Write your feelings down, and you’ll find it easier to sort through them. Regret can make you feel tangled up in difficult emotions like grief or shame. But sort of like shadows on the wall, most of those feelings are more manageable than they seem at times. Write down your experience, feelings, and thoughts—over time, you’ll see that these feelings pass. And some thoughts you have about your situation are untrue or unfair. Try a morning journal session to start your day off on the right foot. If you notice that you’re having a particularly tough emotional day, treat yourself to a nice breakfast or sunny walk. When, through journaling, you notice that you’re having a great day, soak that in! In fact, list things you’re grateful for—this can make you feel more positive over time. Do your best not to judge yourself for whatever ends up on the page. This is a safe space that you created for yourself—honor that!
Throw yourself into positive hobbies and relationships.

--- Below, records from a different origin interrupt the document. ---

-- ==== Sys2Proof/Decode.lean ====
section
/-! DEFINITION. The Lanibex encoding (R153–R168): the 32-bit word of an instruction, and the instruction of a word, rejecting what decodes as ILLEGAL.
Also the decoder of the opcode table's rows, none of which has bits. -/

namespace Sys2Proof

/-! ## The eight formats (04, "Encoding formats") -/

/-- G: OP, D, A, B, FN. -/
def wordG (op : BitVec 6) (d a b : BitVec 5) (fn : BitVec 11) : W32 := op ++ d ++ a ++ b ++ fn
/-- I: OP, D, A, IMM. -/
def wordI (op : BitVec 6) (d a : BitVec 5) (imm : BitVec 16) : W32 := op ++ d ++ a ++ imm
/-- M: OP, D, A, SZ or SP, OFF. -/
def wordM (op : BitVec 6) (d a : BitVec 5) (sz : BitVec 2) (off : BitVec 14) : W32 := op ++ d ++ a ++ sz ++ off
/-- J of BRP: OP, SENSE, P, 0, OFF. -/
def wordB (op : BitVec 6) (sense : BitVec 1) (p : BitVec 3) (off : BitVec 16) : W32 := op ++ sense ++ p ++ (0 : BitVec 6) ++ off
/-- J of LOOP: OP, C, BOUND, LEN. -/
def wordL (op : BitVec 6) (c : BitVec 5) (bound : BitVec 13) (len : BitVec 8) : W32 := op ++ c ++ bound ++ len
/-- V: OP, VD, VA, VB, G, FN. -/
def wordV (op : BitVec 6) (vd va vb : BitVec 4) (g : BitVec 5) (fn : BitVec 9) : W32 := op ++ vd ++ va ++ vb ++ g ++ fn
/-- E: OP, D, LINE, LIM. -/
def wordE (op : BitVec 6) (d : BitVec 5) (line : BitVec 8) (lim : BitVec 13) : W32 := op ++ d ++ line ++ lim
/-- W: OP, D, A, 0, LIM. -/
def wordW (op : BitVec 6) (d a : BitVec 5) (lim : BitVec 13) : W32 := op ++ d ++ a ++ (0 : BitVec 3) ++ lim
/-- T: OP, 0, IMM. -/
def wordT (op : BitVec 6) (imm : BitVec 16) : W32 := op ++ (0 : BitVec 10) ++ imm

/-- The word of a Lanibex instruction (R155–R168); none for a command that is no Lanibex instruction. -/
def encodeLx : Instr → Option W32
  | .add _ d a b => some (wordG 1 d a b 0x000)
  | .sub _ d a b => some (wordG 1 d a b 0x001)
  | .and _ d a b => some (wordG 1 d a b 0x002)
  | .or _ d a b => some (wordG 1 d a b 0x003)
  | .xor _ d a b => some (wordG 1 d a b 0x004)
  | .shl _ d a b => some (wordG 1 d a b 0x005)
  | .shr _ d a b => some (wordG 1 d a b 0x006)
  | .sar _ d a b => some (wordG 1 d a b 0x007)
  | .mul _ d a b => some (wordG 1 d a b 0x008)
  | .mulhu _ d a b => some (wordG 1 d a b 0x009)
  | .minu _ d a b => some (wordG 1 d a b 0x00A)
  | .maxu _ d a b => some (wordG 1 d a b 0x00B)
  | .divu _ d a b => some (wordG 1 d a b 0x00C)
  | .remu _ d a b => some (wordG 1 d a b 0x00D)
  | .sel _ d a b p => some (wordG 1 d a b ((2 : BitVec 8) ++ p))
  | .eq _ d a b => some (wordG 2 d a b 0x000)
  | .ne _ d a b => some (wordG 2 d a b 0x001)
  | .ltu _ d a b => some (wordG 2 d a b 0x002)
  | .lt _ d a b => some (wordG 2 d a b 0x003)
  | .geu _ d a b => some (wordG 2 d a b 0x004)
  | .ge _ d a b => some (wordG 2 d a b 0x005)
  | .tlt _ d a b => some (wordG 2 d a b 0x006)
  | .pand _ d a b => some (wordG 2 d a b 0x008)
  | .por _ d a b => some (wordG 2 d a b 0x009)
  | .pnot _ d a b => some (wordG 2 d a b 0x00A)
  | .addi _ d a imm => some (wordI 0x03 d a imm)
  | .andi _ d a imm => some (wordI 0x04 d a imm)
  | .ori _ d a imm => some (wordI 0x05 d a imm)
  | .xori _ d a imm => some (wordI 0x06 d a imm)
  | .shli _ d a imm => some (wordI 0x07 d a imm)
  | .shri _ d a imm => some (wordI 0x08 d a imm)
  | .sari _ d a imm => some (wordI 0x09 d a imm)
  | .movi _ d a imm => some (wordI 0x0A d a imm)
  | .movk _ d a imm => some (wordI 0x0B d a imm)
  | .ld _ d a sz off => some (wordM 0x10 d a sz off)
  | .st _ d a sz off => some (wordM 0x11 d a sz off)
  | .sload _ d a sp off => some (wordM 0x12 d a sp off)
  | .sstore _ d a sp off => some (wordM 0x13 d a sp off)
  | .brp _ sense p off => some (wordB 0x18 (BitVec.ofBool sense) p off)
  | .loop _ c bound len => some (wordL 0x1A c bound len)
  | .pxor _ vd va vb g => some (wordV 0x20 vd va vb g 0)
  | .vzero _ vd va vb g => some (wordV 0x20 vd va vb g 1)
  | .vmov _ vd va vb g => some (wordV 0x20 vd va vb g 2)
  | .gfmul _ vd va vb g => some (wordV 0x20 vd va vb g 3)
  | .gfmac _ vd va vb g => some (wordV 0x20 vd va vb g 4)
  | .synd _ vd va vb g => some (wordV 0x20 vd va vb g 5)
  | .vext _ vd va vb g => some (wordV 0x20 vd va vb g 6)
  | .vins _ vd va vb g => some (wordV 0x20 vd va vb g 7)
  | .vbcast _ vd va vb g => some (wordV 0x20 vd va vb g 8)
  | .gfmuls _ d a b => some (wordG 0x21 d a b 0)
  | .gfinv _ d a b => some (wordG 0x21 d a b 1)
  | .gfexp _ d a b => some (wordG 0x21 d a b 2)
  | .gflog _ d a b => some (wordG 0x21 d a b 3)
  | .syndb _ d a b c mode ssp dsp =>
    some (wordG 0x22 d a b ((0 : BitVec 2) ++ BitVec.ofBool dsp ++ BitVec.ofBool ssp ++ mode ++ c))
  | .shut _ d a b => some (wordG 0x28 d a b 0)
  | .take _ d a b => some (wordG 0x29 d a b 0)
  | .jrnl _ d a b => some (wordG 0x2A d a b 0)
  | .mirr _ d a b => some (wordG 0x2B d a b 0)
  | .land _ d a lim => some (wordW 0x2C d a lim)
  | .cmpl _ d a b => some (wordG 0x2D d a b 0)
  | .waite _ d line lim => some (wordE 0x30 d line lim)
  | .waitt _ d a lim => some (wordW 0x31 d a lim)
  | .sig _ imm => some (wordT 0x32 imm)
  | .snapt _ imm => some (wordT 0x33 imm)
  | .gate _ imm => some (wordT 0x34 imm)
  | .hold _ imm => some (wordT 0x35 imm)
  | .wake _ imm => some (wordT 0x36 imm)
  | .pend _ d line => some (wordE 0x37 d line 0)
  | .clre _ d line => some (wordE 0x37 d line 1)
  | .rdt _ d a b => some (wordG 0x38 d a b 0)
  | .csrr _ d a b => some (wordG 0x38 d a b 1)
  | .endP _ imm => some (wordT 0x3C imm)
  | .faultP _ imm => some (wordT 0x3D imm)
  | .nop _ imm => some (wordT 0x3E imm)
  | _ => none

/-! ## Decoding -/

/-- The instruction of a word by its OP and FN, before the checks of R153 on its fields and of R154 on its engine. -/
def decodeFields (e : Eng) (w : W32) : Option Instr :=
  let d := w.extractLsb' 21 5
  let a := w.extractLsb' 16 5
  let b := w.extractLsb' 11 5
  let fn := w.extractLsb' 0 11
  let imm := w.extractLsb' 0 16
  let sz := w.extractLsb' 14 2
  let off := w.extractLsb' 0 14
  let lim := w.extractLsb' 0 13
  let line := w.extractLsb' 13 8
  let vd := w.extractLsb' 22 4
  let va := w.extractLsb' 18 4
  let vb := w.extractLsb' 14 4
  let g := w.extractLsb' 9 5
  let vfn := w.extractLsb' 0 9
  match (w.extractLsb' 26 6).toNat with
  | 0x01 => match fn.toNat with
    | 0x00 => some (.add e d a b)
    | 0x01 => some (.sub e d a b)
    | 0x02 => some (.and e d a b)
    | 0x03 => some (.or e d a b)
    | 0x04 => some (.xor e d a b)
    | 0x05 => some (.shl e d a b)
    | 0x06 => some (.shr e d a b)
    | 0x07 => some (.sar e d a b)
    | 0x08 => some (.mul e d a b)
    | 0x09 => some (.mulhu e d a b)
    | 0x0A => some (.minu e d a b)
    | 0x0B => some (.maxu e d a b)
    | 0x0C => some (.divu e d a b)
    | 0x0D => some (.remu e d a b)
    | _ => if w.extractLsb' 3 8 = 2 then some (.sel e d a b (w.extractLsb' 0 3)) else none
  | 0x02 => match fn.toNat with
    | 0x00 => some (.eq e d a b)
    | 0x01 => some (.ne e d a b)
    | 0x02 => some (.ltu e d a b)
    | 0x03 => some (.lt e d a b)
    | 0x04 => some (.geu e d a b)
    | 0x05 => some (.ge e d a b)
    | 0x06 => some (.tlt e d a b)
    | 0x08 => some (.pand e d a b)
    | 0x09 => some (.por e d a b)
    | 0x0A => some (.pnot e d a b)
    | _ => none
  | 0x03 => some (.addi e d a imm)
  | 0x04 => some (.andi e d a imm)
  | 0x05 => some (.ori e d a imm)
  | 0x06 => some (.xori e d a imm)
  | 0x07 => some (.shli e d a imm)
  | 0x08 => some (.shri e d a imm)
  | 0x09 => some (.sari e d a imm)
  | 0x0A => some (.movi e d a imm)
  | 0x0B => some (.movk e d a imm)
  | 0x10 => some (.ld e d a sz off)
  | 0x11 => some (.st e d a sz off)
  | 0x12 => some (.sload e d a sz off)
  | 0x13 => some (.sstore e d a sz off)
  | 0x18 => if w.extractLsb' 16 6 = 0 then some (.brp e (w.getLsbD 25) (w.extractLsb' 22 3) imm) else none
  | 0x1A => some (.loop e d (w.extractLsb' 8 13) (w.extractLsb' 0 8))
  | 0x20 => match vfn.toNat with
    | 0 => some (.pxor e vd va vb g)
    | 1 => some (.vzero e vd va vb g)
    | 2 => some (.vmov e vd va vb g)
    | 3 => some (.gfmul e vd va vb g)
    | 4 => some (.gfmac e vd va vb g)
    | 5 => some (.synd e vd va vb g)
    | 6 => some (.vext e vd va vb g)
    | 7 => some (.vins e vd va vb g)
    | 8 => some (.vbcast e vd va vb g)
    | _ => none
  | 0x21 => match fn.toNat with
    | 0 => some (.gfmuls e d a b)
    | 1 => some (.gfinv e d a b)
    | 2 => some (.gfexp e d a b)
    | 3 => some (.gflog e d a b)
    | _ => none
  | 0x22 =>
    if w.extractLsb' 9 2 = 0 then
      some (.syndb e d a b (w.extractLsb' 0 5) (w.extractLsb' 5 2) (w.getLsbD 7) (w.getLsbD 8))
    else none
  | 0x28 => if fn = 0 then some (.shut e d a b) else none
  | 0x29 => if fn = 0 then some (.take e d a b) else none
  | 0x2A => if fn = 0 then some (.jrnl e d a b) else none
  | 0x2B => if fn = 0 then some (.mirr e d a b) else none
  | 0x2C => if w.extractLsb' 13 3 = 0 then some (.land e d a lim) else none
  | 0x2D => if fn = 0 then some (.cmpl e d a b) else none
  | 0x30 => some (.waite e d line lim)
  | 0x31 => if w.extractLsb' 13 3 = 0 then some (.waitt e d a lim) else none
  | 0x32 => if w.extractLsb' 16 10 = 0 then some (.sig e imm) else none
  | 0x33 => if w.extractLsb' 16 10 = 0 then some (.snapt e imm) else none
  | 0x34 => if w.extractLsb' 16 10 = 0 then some (.gate e imm) else none
  | 0x35 => if w.extractLsb' 16 10 = 0 then some (.hold e imm) else none
  | 0x36 => if w.extractLsb' 16 10 = 0 then some (.wake e imm) else none
  | 0x37 => match lim.toNat with
    | 0 => some (.pend e d line)
    | 1 => some (.clre e d line)
    | _ => none
  | 0x38 => match fn.toNat with
    | 0 => some (.rdt e d a b)
    | 1 => some (.csrr e d a b)
    | _ => none
  | 0x3C => if w.extractLsb' 16 10 = 0 then some (.endP e imm) else none
  | 0x3D => if w.extractLsb' 16 10 = 0 then some (.faultP e imm) else none
  | 0x3E => if w.extractLsb' 16 10 = 0 then some (.nop e imm) else none
  | _ => none

/-- The instruction that a word is on an engine; none for a word that decodes as ILLEGAL (R153, R154). -/
def decodeLx (e : Eng) (w : W32) : Option Instr :=
  match decodeFields e w with
  | some i => if i.wf then some i else none
  | none => none

/-- No row of the opcode table has bits, so no word spells a command (95, "The table of operations and events"). -/
def decodeTableWord (_nbits _w : Nat) : Option Instr := none

end Sys2Proof
end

Distracting yourself can help you manage ruminations over time. When you wake up and feel a little too overwhelmed, fill your day with positive, enjoyable activities. Your passions and healthy relationships can help you ground yourself. Sometimes, a nice jog or a great cup of coffee can, strangely, do an amazing job turning the tides of your day. Try these ideas below: Get into exercise. Even just a little movement can have big benefits—go for a nice walk, enjoy a bike ride, or try out a little yoga with an online guide. Reach out to that friend who always makes you feel amazing (maybe they make you laugh, maybe they support you super well—either way, they’re great for bad days!). Put extra effort into your career. Take on an exciting new project, learn a new skill, or chase down a new job title.
Speak to a therapist.
Professional help can be key to overcoming regret. Just like you might need help from a doctor when you’re battling physical health issues, it makes sense that you might need a therapist when you’re struggling through a tough emotional battle. Schedule a 1:1 appointment, or if you need something more affordable, try group therapy. With expert advice, you might find it easier to remove regret from your heart. Ask your friends for references. This can help you find someone great (and feel more comfortable going in, too). If you don’t jive super well with the first therapist you try, don’t give up. For a lot of people, it takes a few tries to find a professional that really helps.
Forgive yourself.
You deserve to move on, even if it doesn’t always feel that way. Everyone makes mistakes, and everyone battles regret. Even if you feel that your regrets are larger than most, you still deserve to accept what’s happened, understand your own motivations, and finally, forgive. Though you might not be able to forget something you regret, you can process it and move on. Try this tips below: Acknowledge the steps you’ve taken to improve things. Have you apologized? Have you tried to be better? Don’t ignore this; reflect on how hard it was to do these things. Think about who your regret serves. It’s not helping you, and it’s probably not helping anyone else, either. It might feel selfish to let go, but in reality, it’s not. Decide to forgive yourself. It might sound simple, but commit to this like any other life goal, and you’ll find it’s that much easier to do.
Give yourself time.
Forgiveness won’t happen overnight, and that’s okay. Some of the most worthwhile journeys in life take a little time and hard work to make a reality. You may not shake the worst of your regrets this week or next, but trust that if you focus on self-compassion and finding perspective, it will come eventually. Take a deep breath and remember: you’re on the road to relief. Read these quotes for more support: “The more you know yourself, the more you forgive yourself.” “The simple truth is, we all make mistakes, and we all deserve forgiveness.” “The only true way to create a more loving, productive, and fulfilling life is by forgiving the past.”